2. Description of Related Art
With reference to FIGS. 4 to 7, a conventional food extruder (50) in accordance with the prior art comprises a base (51), a housing (53), a drive assembly (56), a food reservoir (52) and a piston assembly (54).
The housing (53) is mounted on and protrudes up from the base (51) and has two side panels (55) and an upper bracket (57). The side panels (55) are mounted parallel to each other on the base (51), and each side panel (55) has a top end and an inside surface. The upper bracket (57) is U-shaped, is attached to the inside surfaces of the side panels (55) at the top ends.
The drive assembly (56) extends through and is attached one of the side panels (55) and has a gear assembly and a handle (561). The gear assembly is mounted rotatably in the upper bracket (57) and has multiple gears. The multiple gears include a bull gear and a pinion. The handle (561) is mounted through one of the side panels (55) and engages and rotates the bull gear when the handle (561) is turned.
The food reservoir (52) is hollow and cylindrical, is mounted between the side panels (55) below the upper bracket (57), holds food to be extruded from the food reservoir (52) and has an open upper end, a closed lower end, a chamber, an inner surface and a stuffing pipe (521). The open upper end of the food reservoir (52) faces the upper bracket (57). The closed lower end of the food reservoir (52) is near the base (51). The chamber is defined inside the food reservoir (52) to hold food. The stuffing pipe (521) allows food to be extruded from the chamber, is formed on the closed lower of the food reservoir (52) and communicates with the chamber.
The piston assembly (54) is mounted slidably through the upper bracket (57), connects to and is driven by the pinion of the gear assembly of the drive assembly, extends into or retracts from the food reservoir (52) when the handle (561) is turned and has a piston rod (541) and a piston dish (542).
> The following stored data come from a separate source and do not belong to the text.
-- ==== Sys2Proof/Machine/Gangs.lean ====
section
/-!
DEFINITION. The life of gangs and tasks (11 R283–R304, 05 R135, R136, 12 R326, R331): what a placement holds, the loading of
images, the start, pre-emption and its save, the end, successors, aborts, completions; and the power of array groups (R298).
-/

namespace Sys2Proof.Machine

/-! ### Member-table entries (Table 11-3) -/

def mAff (e : BitVec 128) : Nat := bits 7 0 e.toNat
def mGrp (e : BitVec 128) : Nat := bits 11 8 e.toNat
def mProg (e : BitVec 128) : Nat := bits 23 16 e.toNat
def mPkg (e : BitVec 128) : Nat := bits 33 24 e.toNat
def mTbase (e : BitVec 128) : Nat := bits 43 34 e.toNat
def mTlog (e : BitVec 128) : Nat := bits 47 44 e.toNat
def mTen (e : BitVec 128) : Bool := bit 48 e.toNat
def mBase (e : BitVec 128) : Nat := bits 91 64 e.toNat
def mLimit (e : BitVec 128) : Nat := bits 123 96 e.toNat

/-! ### Tasks and launches -/

def State.task? (s : State) (t : Nat) : Option Task := s.tasks.find? (·.id == t)
def State.launch? (s : State) (l : Nat) : Option Launch := s.launches.find? (·.id == l)

/-- Change of a task. -/
def State.modTask (s : State) (t : Nat) (f : Task → Task) : State :=
  { s with tasks := s.tasks.map fun x => if x.id = t then f x else x }

/-- The tasks of a launch. -/
def State.tasksOf (s : State) (l : Nat) : List Task := s.tasks.filter fun t => t.launch == l

/-- The mailbox command under way ends (R365): STATUS and VALUE, BUSY clear, vector 0. -/
def State.mailDone (s : State) (status value : Nat) : State :=
  { s with mres := (s.mres &&& 2) ||| BitVec.ofNat 64 (status % 2 ^ 8 * 2 ^ 8 + value % 2 ^ 48 * 2 ^ 16),
           mcmdNow := none }.msix (some 0)

/-! ### Writes of the dispatcher under a queue's ASID (R286) -/

/-- The die code of P0, whose port the dispatcher uses. -/
def portDie : Nat := 8

/-- A pending access of a queue. -/
def portPending (asid q : Nat) (after : List Nat) (note : List Micro) : Pending :=
  { (default : Pending) with die := portDie, asid := asid, after := after, queue := some q, note := note }

/-- An arrival at a barrier of a queue (R289). -/
def State.portArrive (s : State) (asid q : Nat) (after : List Nat) (addr v : Nat) (note : List Micro) : State :=
  s.addPending { portPending asid q after note with
    arrival := some { addr := BitVec.ofNat 64 addr, value := BitVec.ofNat 64 v, scope := .dom } }

/-- A write of at most one granule of a queue. -/
def State.portWrite (s : State) (asid q : Nat) (after : List Nat) (addr : Nat) (bs : List Byte) (note : List Micro) : State :=
  (granuleWrites false false false addr bs).foldl (fun s w =>
    s.addPending { portPending asid q after note with write := some w }) s

/-- A write of a queue's header or ring at once. -/
def State.portWriteNow (s : State) (asid q addr : Nat) (bs : List Byte) : State :=
  (granuleWrites false false false addr bs).foldl (fun s w =>
    let (id, s) := s.fresh
    let p : Pending := { portPending asid q [] [] with id := id, write := some w }
    { s with pendings := s.pendings ++ [p] }.performWrite p w) s

/-- The completion record of a launch or copy, STATUS last (R251, R289), after the given accesses. -/
def State.portRecord (s : State) (asid q cring clsz seq tag bytes cause status : Nat) (after : List Nat) (note : List Micro) :
    State :=
  let at_ := (cring + 32 * (seq % 2 ^ clsz)) % 2 ^ 64
  let first := s.nextId
  let s := s.portWrite asid q after at_ (bytesOfNat 8 bytes ++ bytesOfNat 8 tag ++ bytesOfNat 2 cause ++ bytesOfNat 6 0) []
  s.portWrite asid q (first :: after) (at_ + 24) (bytesOfNat 8 (status % 2 ^ 8 + seq % 2 ^ 32 * 2 ^ 32)) note

/-- TASK_COMPLETE (R289): the packet's and the records' arrivals, then the completion record; once its STATUS has performed
the launch is gone. -/
def execTaskComplete (l status cause : Nat) (s : State) : Res :=
  match s.launch? l with
  | none => .next s
  | some y =>
    if y.completing then
      .next { s with launches := s.launches.filter fun (x : Launch) => x.id != l, tasks := s.tasks.filter fun (t : Task) => t.launch != l }
    else
      let s := { s with launches := s.launches.map fun (x : Launch) => if x.id = l then { x with completing := true } else x }
      let s := match y.abar with
        | some a => s.portArrive y.asid y.queue [] a y.arrv []
        | none => s
      let s := match y.graph, s.tasksOf l with
        | none, t :: _ => if t.record.dbar = 0 then s else s.portArrive y.asid y.queue [] t.record.dbar t.record.darrv []
        | _, _ => s
      let arrivals := (s.pendings.filter fun p => p.queue == some y.queue && p.arrival.isSome).map fun (p : Pending) => p.id
      .next (s.portRecord y.asid y.queue y.cring y.clsz y.seq y.tag 0 cause status arrivals
        ((match y.vector with | some v => [.vector v] | none => []) ++ [.ev (.taskComplete l status cause)]))

/-! ### Graphs (R293) -/

/-- A task of a graph by its index. -/
def taskAt (ts : List Task) (i : Nat) : Option Task := ts.find? fun t => t.index == i
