-- ==== Sys2Proof/Machine/Placement.lean ====
section
/-!
DEFINITION. Placement of tasks (11 R284, R285, R294–R299, 13 R343, R347): launch records and their checks, the assignment of
members to dies, the resources of R294, the start count and the power-up slots.
-/

namespace Sys2Proof.Machine

/-! ### Launch records (Tables 11-2 and 11-3) -/

/-- The fields of a launch record without its member table; none where R284 or R286 refuses it. -/
def parseRecord (bs : List Byte) : Option (LaunchRecord × Nat × Nat) :=
  let fl := natAt bs 136 1
  let nmemb := natAt bs 144 2
  let asid := natAt bs 146 2
  let mtab := natAt bs 152 8
  let dbar := natAt bs 160 8
  if 4 ≤ fl ∨ natAt bs 137 3 ≠ 0 ∨ 65535 < natAt bs 140 4 ∨ nmemb = 0 ∨ 8192 < nmemb ∨ 4096 ≤ asid ∨ natAt bs 148 4 ≠ 0 ∨
     mtab % 16 ≠ 0 ∨ 2 ^ 63 ≤ dbar ∨ dbar % 16 ≠ 0 ∨ natOfBytes (bs.drop 176) ≠ 0 then none
  else some (
    { digest := BitVec.ofNat 512 (natAt bs 0 64), args := (List.range 8).map fun i => BitVec.ofNat 64 (natAt bs (64 + 8 * i) 8),
      seed := BitVec.ofNat 64 (natAt bs 128 8), bg := bit 0 fl, succ := bit 1 fl, warmup := natAt bs 140 4, asid := asid,
      dbar := dbar, darrv := natAt bs 168 8, members := [] }, nmemb, mtab)

/-- A member-table entry outside its limits (Table 11-3). -/
def memberBad (e : BitVec 128) : Bool :=
  let n := e.toNat
  bits 15 12 n != 0 || bits 63 49 n != 0 || bits 95 92 n != 0 || bits 127 124 n != 0 || 10 < mTlog e ||
  (!mTen e && (mTbase e != 0 || mTlog e != 0)) || mTbase e % 2 ^ mTlog e != 0 || mBase e % 64 != 0 || mLimit e % 64 != 0 ||
  mLimit e ≤ mBase e

/-- The entries of a member table. -/
def parseMembers : Nat → List Byte → List (BitVec 128)
  | 0, _ => []
  | n + 1, bs => BitVec.ofNat 128 (natAt bs 0 16) :: parseMembers n (bs.drop 16)

/-! ### Assignment (R295) -/

/-- A die that may be assigned: present and in service. -/
def State.inService (s : State) (d : Nat) : Bool := s.diePresent d && s.svc.getLsbD d && !s.offline.getLsbD d

/-- The members of a record on this package: index and entry. -/
def State.localMembers (s : State) (r : LaunchRecord) : List (Nat × BitVec 128) :=
  (r.members.mapIdx fun i e => (i, e)).filter fun m => mPkg m.2 == s.pkg.toNat

/-- The candidate dies of an entry. -/
def State.candidates (s : State) (img : List Byte) (e : BitVec 128) : List Nat :=
  (List.range 8).filter fun d => bit d (mAff e) && kindOf d == programKind img (mProg e) && s.inService d

/-- The pair program of a program (Table 2-16). -/
def pairProg (img : List Byte) (prog : Nat) : Option Nat := let p := descriptorOf img prog 1 1; if p = 0xFF then none else some p

/-- The member that a member is paired with: the i-th that runs the program with the i-th that runs its pair program. -/
def partnerOf (img : List Byte) (ms : List (Nat × BitVec 128)) (m : Nat × BitVec 128) : Option Nat :=
  match pairProg img (mProg m.2) with
  | none => none
  | some p =>
    let mine := (ms.filter fun x => mProg x.2 == mProg m.2).map (·.1)
    let theirs := (ms.filter fun x => mProg x.2 == p).map (·.1)
    (mine.idxOf? m.1).bind fun i => theirs[i]?

/-- The die paired with a die (R2). -/
def pairDie (d : Nat) : Nat := if d < 4 then d + 4 else d - 4

/-- The first complete assignment in member order. -/
def assignFrom (cands : BitVec 128 → List Nat) (partner : Nat × BitVec 128 → Option Nat) :
    List (Nat × BitVec 128) → List (Nat × Nat × BitVec 128) → Option (List (Nat × Nat × BitVec 128))
  | [], done => some done
  | m :: ms, done => (cands m.2).findSome? fun d =>
    let clash := match partner m with
      | some j => match done.find? fun x => x.1 == j with
        | some x => x.2.1 != pairDie d
        | none => false
      | none => false
    if clash || done.any fun x => x.2.1 == d then none else assignFrom cands partner ms (done ++ [(m.1, d, m.2)])

/-- The assignment of a record's members here (R295). -/
def State.assign (s : State) (img : List Byte) (r : LaunchRecord) : Option (List (Nat × Nat × BitVec 128)) :=
  let ms := s.localMembers r
  assignFrom (s.candidates img) (partnerOf img ms) ms []

/-! ### The checks of R285 -/

/-- The packages that a record's members name. -/
def recordPkgs (r : LaunchRecord) : List Nat := (r.members.map mPkg).eraseDups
The piston rod (541) engages the pinion of the gear assembly of the drive assembly (56), slidably extends into or retracts from the chamber of the food reservoir (52) when the handle (561) is turned and has an upper end, a lower end and a rack. The upper end of the piston rod (541) is mounted slidably in and protrudes through the upper bracket (57). The lower end of the piston rod (541) is extends into or retracts from the chamber of food reservoir (52) when the handle (561) is turned. The rack is mounted longitudinally on the piston rod (541) between the upper and lower ends and engages the pinion.
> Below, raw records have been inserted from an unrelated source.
-- ==== Sys2Proof/Machine/Paths.lean ====
section
/-!
DEFINITION. The proofing engine's analysis of every path through a die program (02 R64, R65, 01 R37, R39, R43, 03 R86, 05
R126): collisions, results in flight at an indirect branch, guarded regions, network occupancy, static bank addresses; the length
of regions (12 R307); and the duplicate maps (12 R322). Choices: log 54.
-/

namespace Sys2Proof.Machine

/-- A slot of a group as proofing scans it: the offset of its bundle and its instruction. -/
structure CodeSlot where
  bundle : Nat
  instr : Instr

/-- The class index of a scanned slot. -/
def CodeSlot.cls (s : CodeSlot) : Nat := match s.instr.hdr with | some h => h.cls.toNat | none => 0

/-- An issue group as proofing scans it: its offset, that of the next group, its steps (R34), whether it is a checkpoint group, its slots
that pass the checks of their own fields, and every slot with an assigned opcode. -/
structure CodeGroup where
  off : Nat
  next : Nat
  steps : Nat
  ck : Bool
  slots : List CodeSlot
  read : List CodeSlot

/-- A die program under proofing. -/
structure Program where
  kind : DieKind
  groups : List CodeGroup
  entry : Nat
  plates : List (Nat × Plate4)
  rbase : Nat
  rlimit : Nat
  /-- its FG contexts insert idle steps (R301); a handler image has none -/
  fg : Bool

/-- A failure within a code segment: offset of the bundle, code, slot. -/
structure CodeFail where
  off : Nat
  why : Reject
  slot : Nat

/-- A known value: the word, and whether it is a literal (an LI, an LIH over one, or a zero of the start) rather than computed. -/
abbrev Value := Word × Bool

/-- A result in flight: the steps until it lands, its destination with registers by physical number, whether the rotation between
its issue and the present one is unknown, whether its slot was guarded, the bytes of a vector register or the bank range that it
writes, its value if known, and the bundle of an RSCAN or RSEG whose latch it is (R168). -/
structure Flight where
  rem : Nat
  dest : Dest
  loose : Bool
  guarded : Bool
  mask : Nat
  range : Option (Int × Int)
  val : Option Value
  scan : Option Nat
  deriving DecidableEq

/-- What the analysis carries along a path: the next group, the results in flight, VRB (known, or relative to the last point where
it was not), the mode if known, the scalar registers whose value is known (64 stands for LC), the steps left of A-operand streams by
group and of a store's hold on NW, and the non-empty groups since the last idle step (R301). -/
structure PathState where
  at_ : Nat
  flights : List Flight
  abs : Bool
  vrb : BitVec 5
  mode : Option Bool
  known : List (Nat × Value)
  streams : List (Nat × Nat)
  nw : Nat
  run : Nat
  deriving DecidableEq

/-! ### Static bank addresses -/

/-- What is known of a scalar register, or of LC. -/
def PathState.find (p : PathState) (n : Nat) : Option Value := (p.known.find? fun k => k.1 == n).map (·.2)

/-- The value of a scalar register, if the path gives it. -/
def PathState.value (p : PathState) (n : BitVec 6) : Option Word := (p.find n.toNat).map (·.1)

/-- The value that an instruction gives its scalar destination: a literal of LI or LIH, a sum of ADDI. -/
def PathState.constant (p : PathState) : Instr → Option Value
  | .li h o => some (wordOfInt (o.value h), true)
  | .lih _ o => (p.find o.d.toNat).map fun v => (o.imm ++ v.1.setWidth 32, v.2)
  | .addi h o => (p.value o.x).map fun v => (v + wordOfInt (o.value h), false)
  | _ => none

/-- What is known of one register changes. -/
def setKnown (l : List (Nat × Value)) (n : Nat) (v : Option Value) : List (Nat × Value) :=
  let rest := l.filter fun k => k.1 != n
  match v with
  | none => rest
  | some v => (rest.takeWhile fun k => k.1 < n) ++ (n, v) :: rest.dropWhile fun k => k.1 < n

/-- Computed values are forgotten: where a path turns back and the number of turns is not known. -/
def PathState.forget (p : PathState) : PathState := { p with known := p.known.filter fun k => k.2.2 }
The piston dish (542) is circular, is attached to the lower end of the piston rod (541), slides inside the food reservoir (52) and has a center, a central through hole, a fastener, an outer edge and a sealing ring (5421). The central through hole is formed through the center of the piston (542). The fastener may be a bolt, extends through the central through hole and attaches longitudinally to the lower end of the piston rod (541). The sealing ring (5421) is mounted around the outer of the piston dish (542) and presses against the inner surface of the food reservoir (52).
However, defects and shortcomings of the conventional food extruder (50) follow.
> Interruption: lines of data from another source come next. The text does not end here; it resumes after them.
/-- The dated events of a phase that are due. -/
def State.runPhase (s : State) (p : Nat) : State :=
  let due := s.calendar.filter fun (e : Dated) => e.at_ ≤ s.now && e.phase == p
  if due.isEmpty then s
  else { s with calendar := s.calendar.filter fun (e : Dated) => !(e.at_ ≤ s.now && e.phase == p) }.soonAll
    ((due.map fun (e : Dated) => e.what) ++ [Micro.phase p])

/-- The sequencers of the dies that issue. -/
def State.issueAll (s : State) : State :=
  s.soonAll (((List.range 8).filter fun d => s.diePresent d && !s.retired.getLsbD d).map fun d => .ev (.sequencerCycle d))

/-- The contexts that stepped in this count. -/
def State.steppedAll (s : State) : State :=
  s.soonAll ((List.range 8).flatMap fun d =>
    ((List.range 3).filter fun c => (s.ctx d c).stepped).map fun c => .ev (.resultLanding d c))

/-- One thing to do is done. -/
def runMicro (ex : Meaning) (m : Micro) (s : State) : Res :=
  match m with
  | .ev i => ex i s
  | .slot cls off ext => runSlot ex cls off ext s
  | .commit => .next s.endGroup
  | .handler d => s.handlerTurn d
  | .background d => s.back d
  | .present => presentAll ex (s.gangs.map (·.id)) s
  | .issue => .next s.issueAll
  | .land => .next s.steppedAll
  | .phase p => .next (s.runPhase p)
  | .read d c id => .next (s.readReq d c id)
  | .done d c id => .next (s.doneReq d c id)
  | .elem d c id g => .next (s.readElem d c id g)
  | .gran d c id k => .next (s.readGran d c id k)
  | .launch d c id => .next (s.relaunch d c id)
  | .scalar n k => .next (s.serveScalar n k)
  | .rows f got => .next (s.serveRows f got)
  | .flits f i => .next (s.writeFlits f i (f.dataFlits - i))
  | .frame id k => .next (s.readFrame id k)
  | .source id a => .next (s.readSource id a)
  | .share id q n t => .next (s.shareOwn id q n t)
  | .frameStep id r n => .next (s.frameStep id r n)
  | .slots => .next s.slotStart
  | .transmit => .next s.transmit
  | .epoch v => execEpochArrival v 0 s
  | .window => execTelemetryWindow (s.freeMeasures).1 (s.freeMeasures).2
  | .detect i => .next (s.detectFault i)
  | .restore g => .next (s.restoreGang g)
  | .release d c => .next (s.release d c)
  | .hostNext => .next s.hostNext
  | .vector v => .next (s.msix (some v))
  | .clear n => .next (s.clearAll n)
  | .sweep => .next s.sweep
  | .tick => .next s.tick

/-- One step of the package: the next thing to do of the count, or the plan of a new count (log 1). -/
def advance (ex : Meaning) (s : State) : Res :=
  match s.agenda with
  | [] => .next s.planCount
  | m :: ms => runMicro ex m { s with agenda := ms }

end Sys2Proof.Machine
end

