-- ==== Sys2Proof/Machine/Placing.lean ====
section
/-!
DEFINITION. A group placed where the next step fetches (log 8): the model's stand-in for the whole path by which a program
comes to run, from a sealed image to a started gang.
-/

namespace Sys2Proof.Machine

/-- The low n bytes of each word. -/
def bytesOfWords (ws : List Word) : List Byte := ws.flatMap fun w => bytesOfNat 8 w.toNat

/-- A segment-table entry (R68). -/
def segmentEntry (kind prog off len : Nat) : List Byte :=
  bytesOfNat 16 (kind + prog * 2 ^ 8 + off * 2 ^ 32 + len * 2 ^ 64)

/-- An image of one program of a die type, whose code is the words (R68, R69). -/
def imageOfWords (k : DieKind) (ws : List Word) : List Byte :=
  let n := 8 * ws.length
  bytesOfNat 4 0x4E4C5349 ++ bytesOfNat 2 1 ++ bytesOfNat 1 0 ++ bytesOfNat 1 1 ++ bytesOfNat 8 2 ++ bytesOfNat 8 (160 + n) ++
  List.replicate 40 0 ++ segmentEntry 1 0 96 n ++ segmentEntry 8 0 (96 + n) 64 ++ bytesOfWords ws ++
  (bytesOfNat 1 (if k = .v then 0 else 1) ++ bytesOfNat 1 0xFF ++ bytesOfNat 2 0 ++ bytesOfNat 4 0 ++ bytesOfNat 4 0 ++
   bytesOfNat 4 (if k = .v then 0x6000000 else 0x4000000) ++ List.replicate 48 0)

/-- The group whose words are the 64-bit digits of a number, sealed as an image, running in the foreground context of V0, or
of M0 where only an M-die's decoder accepts it, and presented: its first slot is the next thing that the package does. -/
def State.placeWord (s : State) (w : Nat) : State :=
  let ws := wordsOfNat maxGroupWords w
  match decodeEither ws, decodeGroup ws with
  | some (k, _), some g =>
    let d := if k = .v then 0 else 4
    let h := s.nextId
    let id := s.nextId + 1
    let s := { s with
      nextId := s.nextId + 2
      images := s.images ++ [({ handle := h, bytes := imageOfWords k (ws.take g.size), digest := 0, dupMaps := [] } : Image)]
      gangs := s.gangs ++ [({ (default : Gang) with
        id := id, state := .running, image := h, tp := 64
        members := [{ (default : Member) with ix := 0, die := d, ctx := 0 }] } : Gang)] }
    let s := s.modCtx d 0 fun x => { x with run := .running, image := h, prog := 0, gang := id, committed := true,
                                            arch := { x.arch with pc := 0 } }
    { s.beginGroup d 0 g with agenda := s.slotMicros d 0 g ++ [.commit] }
  | _, _ => s

end Sys2Proof.Machine
end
The piston dish (542) of the piston assembly (54) is attached to the lower end of the piston rod (541), and sealing ring (5421) slides against the inner surface of the food reservoir (52). When the piston dish (542) moves down and presses against food in the food reservoir (52), variations in the density and distribution of food in the food reservoir (52) applies uneven forces to the piston dish (542), which may cause the piston dish (542) to cant to an extent that the rack on the piston rod (541) disengages partially or completely from the pinion and results in partial or complete reduction of operational efficiency of the piston assembly (50) or damage to the food extruder (50).
2. When the piston dish (542) is canted in the food reservoir (52), a gap may form between the piston dish (542) and the inner surface of the food reservoir (52) such that some food in the food reservoir (52) squeezes around the piston dish (542) rather than being extruded from the stuffing pipe (521). Therefore, the conventional piston assembly (50) is not convenient in operation.
To overcome the shortcomings, the present invention provides a piston assembly for a food extruder to mitigate or obviate the aforementioned problems.